/-- The one induction over a list: `P` says what holds while the rest of it is to be performed, `Q` what holds where the step
ends. -/
theorem State.runList_induct {P : List MicroOp → State → Prop} {Q : State → Prop} {ops : List MicroOp} {s : State}
    (hs : P ops s)
    (ok : ∀ m ms t, P (m :: ms) t → P ms (t.okStep m))
    (fin : ∀ t, P [] t → Q (last t))
    (fault : ∀ p ms t, P (.port p :: ms) t → Q (t.startCall p).takeAnswer.callFault.abort)
    (waiting : ∀ p ms t, P (.port p :: ms) t → Q (t.startCall p).takeAnswer) :
    Q (State.runList last ops s) := by
  induction ops generalizing s with
  | nil => exact fin s hs
  | cons m ms ih =>
    rcases State.runList_cons_cases last m ms s with h | ⟨p, rfl, _, h⟩ | ⟨p, rfl, _, h⟩
    · rw [h]; exact ih (ok m ms s hs)
    · rw [h]; exact fault p ms s hs
    · rw [h]; exact waiting p ms s hs

/-- How the rest of an operation is performed: to its completion, or up to the pause of this step. -/
theorem State.runOps_cases (ops : List MicroOp) (s : State) :
    (NoPause s ∧ State.runOps ops s = State.runList State.finish ops s) ∨
    (∃ p later, s.pauses = p :: later ∧ p.done ≤ ops.length ∧
      State.runOps ops s = State.runList (State.pauseAt p ops[p.done]?) (ops.take p.done) s.takePause) ∨
    (∃ p later, s.pauses = p :: later ∧ ops.length < p.done ∧
      State.runOps ops s = State.runList State.finish ops s.takePause) := by
  cases h : s.pauses with
  | nil => exact .inl ⟨h, by simp [State.runOps, h]⟩
  | cons p later =>
    by_cases hp : p.done ≤ ops.length
    · exact .inr (.inl ⟨p, later, rfl, hp, by simp [State.runOps, h, hp]⟩)
    · exact .inr (.inr ⟨p, later, rfl, by omega, by simp [State.runOps, h, hp]⟩)

theorem State.runOps_noPause {ops : List MicroOp} {s : State} (h : NoPause s) :
    State.runOps ops s = State.runList State.finish ops s := by
  simp [State.runOps, h]

/-- A property that every micro-operation and the taking of a pause keep, in a form for each way a step can end, holds at its
end. -/
theorem State.runOps_induct {P Q : State → Prop} {ops : List MicroOp} {s : State}
    (hs : P s) (hp : P s.takePause)
    (ok : ∀ m ∈ ops, ∀ t, P t → P (t.okStep m))
    (fin : ∀ t, P t → Q t.finish)
    (fault : ∀ p, .port p ∈ ops → ∀ t, P t → Q (t.startCall p).takeAnswer.callFault.abort)
    (waiting : ∀ p, .port p ∈ ops → ∀ t, P t → Q (t.startCall p).takeAnswer)
    (pause : ∀ p : Pause, ∀ t, P t → Q (t.pauseAt p ops[p.done]?)) :
    Q (State.runOps ops s) := by
  have run : ∀ (last : State → State) (l : List MicroOp) (t : State), (∀ m ∈ l, m ∈ ops) → P t →
      (∀ u, P u → Q (last u)) → Q (State.runList last l t) := fun last l t hl ht hlast =>
    State.runList_induct (P := fun ms u => (∀ m ∈ ms, m ∈ ops) ∧ P u) ⟨hl, ht⟩
      (fun m ms u h => ⟨fun x hx => h.1 x (List.mem_cons_of_mem _ hx), ok m (h.1 m (List.mem_cons_self ..)) u h.2⟩)
      (fun u h => hlast u h.2)
      (fun p ms u h => fault p (h.1 _ (List.mem_cons_self ..)) u h.2)
      (fun p ms u h => waiting p (h.1 _ (List.mem_cons_self ..)) u h.2)
  rcases State.runOps_cases ops s with ⟨_, h⟩ | ⟨p, _, _, _, h⟩ | ⟨_, _, _, _, h⟩ <;> rw [h]
  · exact run _ ops s (fun _ h => h) hs fin
  · exact run _ _ _ (fun _ h => List.mem_of_mem_take h) hp (pause p)
  · exact run _ ops _ (fun _ h => h) hp fin

/-! ### The port's listed answers -/

theorem PortOk.zero {s : State} (h : NoPause s) : PortOk 0 s := ⟨by simp, h⟩

theorem PortOk.next {n : Nat} {s : State} (h : PortOk (n + 1) s) : s.nextAnswer = .ok := by
  have h := h.1
  cases ha : s.answers with
  | nil => simp [ha, List.replicate_succ] at h
  | cons a as =>
    simp [ha, List.replicate_succ] at h
    simp [State.nextAnswer, ha, h.1]

theorem PortOk.tail {n : Nat} {s t : State} (h : PortOk (n + 1) s) (ht : t.answers = s.answers.tail)
    (hp : t.pauses = s.pauses) : PortOk n t := by
  refine ⟨?_, hp.trans h.2⟩
  have h := h.1
  cases ha : s.answers with
  | nil => simp [ha, List.replicate_succ] at h
  | cons a as =>
    simp [ha, List.replicate_succ] at h
    simpa [ht, ha] using h.2

theorem PortThen.zero {a : PortAnswer} {s : State} (h : PortThen 0 a s) : s.nextAnswer = a := by
  have h := h.1
  cases hs : s.answers with
  | nil => simp [hs] at h
  | cons b bs => simpa [hs, State.nextAnswer] using h

theorem PortThen.next {n : Nat} {a : PortAnswer} {s : State} (h : PortThen (n + 1) a s) : s.nextAnswer = .ok := by
  have h := h.1
  cases hs : s.answers with
  | nil => simp [hs, List.replicate_succ] at h
  | cons b bs =>
    simp [hs, List.replicate_succ] at h
    simp [State.nextAnswer, hs, h.1]

theorem PortThen.tail {n : Nat} {a : PortAnswer} {s t : State} (h : PortThen (n + 1) a s)
    (ht : t.answers = s.answers.tail) (hp : t.pauses = s.pauses) : PortThen n a t := by
  refine ⟨?_, hp.trans h.2⟩
  have h := h.1
  cases hs : s.answers with
  | nil => simp [hs, List.replicate_succ] at h
  | cons b bs =>
    simp [hs, List.replicate_succ] at h
    simpa [ht, hs] using h.2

Task statement> Please give back the listing in full; each line must match exactly.

Solution>
/-- The one induction over a list: `P` says what holds while the rest of it is to be performed, `Q` what holds where the step
ends. -/
theorem State.runList_induct {P : List MicroOp → State → Prop} {Q : State → Prop} {ops : List MicroOp} {s : State}
    (hs : P ops s)
    (ok : ∀ m ms t, P (m :: ms) t → P ms (t.okStep m))
    (fin : ∀ t, P [] t → Q (last t))
    (fault : ∀ p ms t, P (.port p :: ms) t → Q (t.startCall p).takeAnswer.callFault.abort)
    (waiting : ∀ p ms t, P (.port p :: ms) t → Q (t.startCall p).takeAnswer) :
    Q (State.runList last ops s) := by
  induction ops generalizing s with
  | nil => exact fin s hs
  | cons m ms ih =>
    rcases State.runList_cons_cases last m ms s with h | ⟨p, rfl, _, h⟩ | ⟨p, rfl, _, h⟩
    · rw [h]; exact ih (ok m ms s hs)
    · rw [h]; exact fault p ms s hs
    · rw [h]; exact waiting p ms s hs

/-- How the rest of an operation is performed: to its completion, or up to the pause of this step. -/
theorem State.runOps_cases (ops : List MicroOp) (s : State) :
    (NoPause s ∧ State.runOps ops s = State.runList State.finish ops s) ∨
    (∃ p later, s.pauses = p :: later ∧ p.done ≤ ops.length ∧
      State.runOps ops s = State.runList (State.pauseAt p ops[p.done]?) (ops.take p.done) s.takePause) ∨
    (∃ p later, s.pauses = p :: later ∧ ops.length < p.done ∧
      State.runOps ops s = State.runList State.finish ops s.takePause) := by
  cases h : s.pauses with
  | nil => exact .inl ⟨h, by simp [State.runOps, h]⟩
  | cons p later =>
    by_cases hp : p.done ≤ ops.length
    · exact .inr (.inl ⟨p, later, rfl, hp, by simp [State.runOps, h, hp]⟩)
    · exact .inr (.inr ⟨p, later, rfl, by omega, by simp [State.runOps, h, hp]⟩)

theorem State.runOps_noPause {ops : List MicroOp} {s : State} (h : NoPause s) :
    State.runOps ops s = State.runList State.finish ops s := by
  simp [State.runOps, h]

/-- A property that every micro-operation and the taking of a pause keep, in a form for each way a step can end, holds at its
end. -/
theorem State.runOps_induct {P Q : State → Prop} {ops : List MicroOp} {s : State}
    (hs : P s) (hp : P s.takePause)
    (ok : ∀ m ∈ ops, ∀ t, P t → P (t.okStep m))
    (fin : ∀ t, P t → Q t.finish)
    (fault : ∀ p, .port p ∈ ops → ∀ t, P t → Q (t.startCall p).takeAnswer.callFault.abort)
    (waiting : ∀ p, .port p ∈ ops → ∀ t, P t → Q (t.startCall p).takeAnswer)
    (pause : ∀ p : Pause, ∀ t, P t → Q (t.pauseAt p ops[p.done]?)) :
    Q (State.runOps ops s) := by
  have run : ∀ (last : State → State) (l : List MicroOp) (t : State), (∀ m ∈ l, m ∈ ops) → P t →
      (∀ u, P u → Q (last u)) → Q (State.runList last l t) := fun last l t hl ht hlast =>
    State.runList_induct (P := fun ms u => (∀ m ∈ ms, m ∈ ops) ∧ P u) ⟨hl, ht⟩
      (fun m ms u h => ⟨fun x hx => h.1 x (List.mem_cons_of_mem _ hx), ok m (h.1 m (List.mem_cons_self ..)) u h.2⟩)
      (fun u h => hlast u h.2)
      (fun p ms u h => fault p (h.1 _ (List.mem_cons_self ..)) u h.2)
      (fun p ms u h => waiting p (h.1 _ (List.mem_cons_self ..)) u h.2)
  rcases State.runOps_cases ops s with ⟨_, h⟩ | ⟨p, _, _, _, h⟩ | ⟨_, _, _, _, h⟩ <;> rw [h]
  · exact run _ ops s (fun _ h => h) hs fin
  · exact run _ _ _ (fun _ h => List.mem_of_mem_take h) hp (pause p)
  · exact run _ ops _ (fun _ h => h) hp fin

/-! ### The port's listed answers -/

theorem PortOk.zero {s : State} (h : NoPause s) : PortOk 0 s := ⟨by simp, h⟩

theorem PortOk.next {n : Nat} {s : State} (h : PortOk (n + 1) s) : s.nextAnswer = .ok := by
  have h := h.1
  cases ha : s.answers with
  | nil => simp [ha, List.replicate_succ] at h
  | cons a as =>
    simp [ha, List.replicate_succ] at h
    simp [State.nextAnswer, ha, h.1]

theorem PortOk.tail {n : Nat} {s t : State} (h : PortOk (n + 1) s) (ht : t.answers = s.answers.tail)
    (hp : t.pauses = s.pauses) : PortOk n t := by
  refine ⟨?_, hp.trans h.2⟩
  have h := h.1
  cases ha : s.answers with
  | nil => simp [ha, List.replicate_succ] at h
  | cons a as =>
    simp [ha, List.replicate_succ] at h
    simpa [ht, ha] using h.2

theorem PortThen.zero {a : PortAnswer} {s : State} (h : PortThen 0 a s) : s.nextAnswer = a := by
  have h := h.1
  cases hs : s.answers with
  | nil => simp [hs] at h
  | cons b bs => simpa [hs, State.nextAnswer] using h

theorem PortThen.next {n : Nat} {a : PortAnswer} {s : State} (h : PortThen (n + 1) a s) : s.nextAnswer = .ok := by
  have h := h.1
  cases hs : s.answers with
  | nil => simp [hs, List.replicate_succ] at h
  | cons b bs =>
    simp [hs, List.replicate_succ] at h
    simp [State.nextAnswer, hs, h.1]

theorem PortThen.tail {n : Nat} {a : PortAnswer} {s t : State} (h : PortThen (n + 1) a s)
    (ht : t.answers = s.answers.tail) (hp : t.pauses = s.pauses) : PortThen n a t := by
  refine ⟨?_, hp.trans h.2⟩
  have h := h.1
  cases hs : s.answers with
  | nil => simp [hs, List.replicate_succ] at h
  | cons b bs =>
    simp [hs, List.replicate_succ] at h
    simpa [ht, hs] using h.2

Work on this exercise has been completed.